▶ [About this exercise]: What you return should be the lines of the data containing "windows", each in full.

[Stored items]

☆ ☆ ☆ ☆ ☆

/-! ## The package -/

/-- One NK8 package. Maps of cores have key 288 p + c, of panels p, of HBM stacks 3 p + s, of power domains
12 p + i, of die-to-die entries 3 p + i, of shared counters 4096 p + n. -/
structure State where
  pending : List Instr                     -- the commands that wait, first in first out
  fuses : Fuses
  wall : Nat                               -- plan clock periods since reset
  ptc : DWord
  time : DWord
  clk : Clk
  pins : Pins
  regs : FMap Word                         -- BAR0 byte offset of the register
  cnt : FMap Nat                           -- generic counters (R373) at block base + index
  faultAt : FMap Nat                       -- wall tick plus 1 of the fault that the record at this BAR0 offset holds
  cores : FMap Core
  shared : FMap RowCtr
  skein : Mem                              -- 2^22 (288 p + c) + offset
  hbm : Mem                                -- device address
  stashMem : Mem                           -- stash address
  sram : Mem                               -- 2^21 p + offset
  hostMem : Mem                            -- 2^64 function + address, as the function sees it
  bootMem : Mem                            -- 2^21 slot + offset
  bbMem : Mem                              -- 2^25 stack + slot and offset
  hold : Option Hold
  nextHold : Option Hold                   -- a hold whose first request came after the broadcast of `hold` (R96)
  holdSeq : Nat                            -- HOLD_LOG_HEAD.SEQ
  holdLog : FMap (List Word)
  windows : FMap Window                    -- governor: 8 window + panel
  level : Nat                              -- PWR_LEVEL.LEVEL as latched
  hbmStacks : FMap HbmStack
  hostReads : List HostRead                -- reads through BAR4 that wait for their granules
  stashes : FMap Stash
  scrubPos : FMap Nat                      -- per panel, beats that its scrubbers have gone past (R230)
  scrubFrom : FMap Nat                     -- per panel, the wall tick from which the present one counts
  nodes : FMap Node
  castMsgs : List (Nat × CastMsg)          -- wall tick of arrival
  castSt : CastSt
  castDeferred : Bool
  jobLive : Bool                           -- a job runs: from its release to the completion of the next bind-off (R108)
  castRelease : Option PendingRelease
  bind : Option BindOff
  links : FMap Link
  niBufs : FMap Nat                        -- packet buffers in use, per panel
  rankTables : FMap (List Word)            -- 8192 kind + index, four words
  niOwn : FMap Word                        -- NI BLK_ERR bits raised for the job's own lot, per panel
  srv : Srv
  fns : FMap Fn                            -- 0 = PF, v = VF
  hostWaits : List (Nat × Nat × Nat)       -- wall tick of the request, core and number of each descriptor that waits for a window
  rowSets : List (Nat × Nat × Nat × Word)  -- writes of ROW_VALUE: wall tick, core key, counter, value, applied in the next tick (R272)
  rowOps : List RowOp                      -- row counter operations of this tick (R267)
  crossings : List Crossing                -- beats that have come to die-to-die interfaces in this tick
  d2dBuf : FMap (List Crossing)            -- the collision buffers of the interfaces, each direction its own (R103)
  landed : List (Nat × List Byte)          -- the landing ports' writes of this tick: skein address, bytes before it (R225)
  setNow : FMap Word                       -- W1C bits set in this tick, by BAR0 offset (R11)
  incNow : FMap (Nat × Nat)                -- RC counts of this tick, by BAR0 offset: the count before them, and how many (R11)
  numWas : FMap Word                       -- per panel: NUM_CTRL before the writes of this tick (R145)
  skErr : FMap Nat                         -- stored errors: skein word address / 8 to 1 = single-bit, 2 = double-bit (R229)
  hostGrants : List (Nat × Nat × Nat)      -- core and number of a descriptor granted and not yet issued, wall tick of the grant
  icus : FMap Icu
  doms : FMap Dom
  thms : FMap Thm
  d2ds : FMap D2d
  boot : Boot
  flt : Flt
  evrs : FMap Evr                          -- panel, or 8 for the package recorder
  harts : FMap Nat                         -- 4 p + h: 0 reset, 1 running, 3 halted (R455)
  ccKick : FMap Nat                        -- per panel: TIME of the latest KICK or MS write
  mgmt : Mgmt
  sent : List Msg                          -- latest first
  reply : Reply
deriving DecidableEq, Repr

/-! ## How a step stops -/

/-- Why the machine stops. -/
inductive Fault where
  /-- Raised by every command from the moment a supply rail leaves its range with PERST_N deasserted until PERST_N is
  asserted: "the NK8 gives no guarantee for any result, record or register" (R494). Safe: nothing follows from it. -/
  | supplyNoGuarantee
deriving DecidableEq, Repr

/-- Why a command has no meaning here. -/
inductive Refusal where
  /-- Raised by an arm of `exec` whose meaning is not written yet. Safe. -/
  | notModelled (mnemonic : String)
deriving DecidableEq, Repr

/-- The package right after PERST_N deassertion (R420): every block at its reset state, stage ROM. -/
def State.reset : State where
  pending := []
  fuses := {}
  wall := 0
  ptc := 0
  time := 0
  clk := {}
  pins := {}
  regs := []
  cnt := []
  faultAt := []
  cores := []
  shared := []
  skein := []
  hbm := []
  stashMem := []
  sram := []
  hostMem := []
  bootMem := []
  bbMem := []
  hold := none
  nextHold := none
  holdSeq := 0
  holdLog := []
  windows := []
  level := 8
  hbmStacks := []
  hostReads := []
  stashes := []
  scrubPos := []
  scrubFrom := []
  nodes := []
  castMsgs := []
  castSt := .idle
  castDeferred := false
  jobLive := false
  castRelease := none
  bind := none
  links := []
  niBufs := []
  rankTables := []
  niOwn := []
  srv := {}
  fns := []
  hostWaits := []
  rowSets := []
  rowOps := []
  crossings := []
  d2dBuf := []
  landed := []
  setNow := []
  incNow := []
  numWas := []
  skErr := []
  hostGrants := []
  icus := []
  doms := []
  thms := []
  d2ds := []
  boot := {}
  flt := {}
  evrs := []
  harts := []
  ccKick := []
  mgmt := {}
  sent := []
  reply := {}

end Sys2Proof.Machine
end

☆ ☆ ☆ ☆ ☆

▶ [Solution to the problem]:
  windows : FMap Window                    -- governor: 8 window + panel
  windows := []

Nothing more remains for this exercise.